Sharif was allowed back from exile late last year as staunch US ally Musharraf’s power was ebbing following a clash with the judiciary. The two-time prime minister’s party came second in a February election.
“We asked you to quit with honor after the election but you didn’t,” Sharif said in a speech to up to 15,000 protesters outside parliament, referring to Musharraf.
“Now people have given a new judgment for you ... they want you to be held accountable,” he said, as the crowd shouted: “Hang Musharraf.”
Sharif had previously called for Musharraf to be tried for treason, for tearing up the Constitution and his coup.
“Is hanging only for politicians?” asked Sharif, referring to former prime minister Zulfikar Ali Bhutto, hanged by a military dictator in 1979. “These blood-sucking dictators must be held accountable.”

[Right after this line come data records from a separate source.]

-- ==== Sys2Proof/WellFormed.lean ====
section
/-! DEFINITION. Well-formedness. Every term of Instr is well formed (each operand is any 32-bit word, 30_encoding R55), so the checks are on the words a host puts on a command port: the bits of R53 that must be as stated, and the operand count of R54. Written on the word's number, apart from the decoder. -/

namespace Sys2Proof

/-- `class` is 1, 2 or 3 (30_encoding R53). -/
def classAssigned (cmd : Word) : Bool := 0x10000000 ≤ cmd.toNat && cmd.toNat < 0x40000000

/-- A CTL word's `func` is 0 to 3 (30_encoding R53). -/
def funcAssigned (cmd : Word) : Bool := cmd.toNat < 0x14000000 || 0x20000000 ≤ cmd.toNat

/-- `cmd[23:0]` of a CTL word and `cmd[19:0]` of a SET or GET word are 0 (30_encoding R53). -/
def zeroFieldClear (cmd : Word) : Bool :=
  if cmd.toNat < 0x20000000 then cmd.toNat % 0x1000000 == 0 else cmd.toNat % 0x100000 == 0

/-- How many registers a stage has (10_state R26). -/
def stageSize : Nat → Nat
  | 0 => 3 | 1 => 3 | 2 => 4 | 3 => 6 | 4 => 4 | 5 => 4 | 6 => 4 | _ => 0

/-- The `rn` of a SET or GET word is one of the 28 assigned numbers (30_encoding R57). -/
def registerAssigned (cmd : Word) : Bool :=
  cmd.toNat < 0x20000000 ||
    cmd.toNat / 0x100000 % 0x10 < stageSize (cmd.toNat / 0x1000000 % 0x10)

/-- A word with a meaning: one of the 60 of 30_encoding R56. -/
def legalCommandWord (cmd : Word) : Bool :=
  classAssigned cmd && funcAssigned cmd && zeroFieldClear cmd && registerAssigned cmd

/-- How many operand words follow a legal command word (30_encoding R54). -/
def operandCount (cmd : Word) : Nat :=
  if cmd.toNat = 0x13000000 then 3 else if cmd.toNat / 0x10000000 = 2 then 1 else 0

/-- One whole command and nothing else: a legal command word and exactly its operand words. -/
def wellFormedCommand : List Word → Bool
  | [] => false
  | cmd :: operands => legalCommandWord cmd && operands.length == operandCount cmd

end Sys2Proof
end

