-- ==== Sys2Proof/Machine/Fetch.lean ====
section
/-! DEFINITION. Whose transition comes next, and taking a command from a port (20_memory R43, 30_encoding R52, R54). -/

namespace Sys2Proof.Machine

/-- The words waiting on an agent's command port (30_encoding R52). -/
def portOf (s : State) : Agent → List Word
  | .control => s.ctl
  | .audio => s.aud

/-- The words of an agent's command port replaced. -/
def withPort (s : State) (a : Agent) (ws : List Word) : State :=
  match a with
  | .control => { s with ctl := ws }
  | .audio => { s with aud := ws }

/-- A whole command, or an illegal word, waits on the port. -/
def commandWaits (ws : List Word) : Bool := decode ws != .incomplete

/-- The next transition and the order after it. Where the environment has listed none (log 9): the engine while a
PROCESS is in flight, else a waiting control command, else a waiting audio command, else the engine's turn, which
is then idle. -/
def nextTurn (s : State) : Turn × List Turn :=
  match s.turns with
  | t :: ts => (t, ts)
  | [] =>
    if s.busy then (.engine, [])
    else if commandWaits s.ctl then (.command .control, [])
    else if commandWaits s.aud then (.command .audio, [])
    else (.engine, [])

/-- What a step does: run a decoded command at a state, or anything else, already done. -/
inductive Fetched where
  | run (i : Instr) (s : State)
  | done (o : Host.Outcome State Fault Refusal)

/-- An agent's turn: its next command is taken from its port and run (30_encoding R54). An illegal word is a command of one
word that returns ERR_ILLEGAL (30_encoding R57). Where no whole command waits, none has been issued (60_exceptions R179). -/
def commandTurn (s : State) (a : Agent) : Fetched :=
  match decode (portOf s a) with
  | .command i rest => .run i { withPort s a rest with issuer := a }
  | .illegal _ rest => .done (.next (reply { withPort s a rest with issuer := a } .errIllegal none))
  | .incomplete => .done (.next s)

/-- The next transition of the total order (20_memory R43). At a marked state no agent has an enabled step (60_exceptions R178). -/
def fetch (s : State) : Fetched :=
  match s.fault with
  | some reason => .done (.fault (.stopped reason))
  | none =>
    let s' := { s with turns := (nextTurn s).2 }
    match (nextTurn s).1 with
    | .command a => commandTurn s' a
    | .engine => .done (engineTurn s')
    | .hostRead addr len => .done (hostRead s' addr len)
    | .hostWrite addr bytes => .done (hostWrite s' addr bytes)

/-- The port a table word is placed on: PROCESS is the audio agent's, every other command the control agent's (00_scope R9). -/
def issuerOf (cmd : Word) : Agent := if cmd = 0x13000000#32 then .audio else .control

/-- `ws` put at the front of an agent's port, and that agent's turn put first. -/
def placeCommand (s : State) (a : Agent) (ws : List Word) : State :=
  { withPort s a (ws ++ portOf s a) with turns := .command a :: s.turns }

end Sys2Proof.Machine
end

Musharraf’s popularity dived after he dismissed Supreme Court chief justice Iftikhar Chaudhry last year, sparking months of turmoil that raised concern for the prospects of the nuclear-armed country on the front line of the US-led campaign against terrorism.
Sharif backs a campaign by lawyers to have Chaudhry and other judges reinstated and he was speaking at a rally outside parliament marking the climax of a cross-country motorcade protest by lawyers and activists.
Tens of thousands of protesters swarmed into the capital on Friday for the raucous rally led by lawyers.
After about 30 hours on the road, senior lawyers, joined by politicians, took to a stage atop shipping containers a few hundred meters from Pakistan’s floodlit parliament early yesterday.
People had massed at towns along the Grand Trunk Road as the “Long March” crawled toward Islamabad on a hot, humid day, with protesters shouting: “Go, Musharraf, go!”
Police estimated 40,000 joined the procession at its height.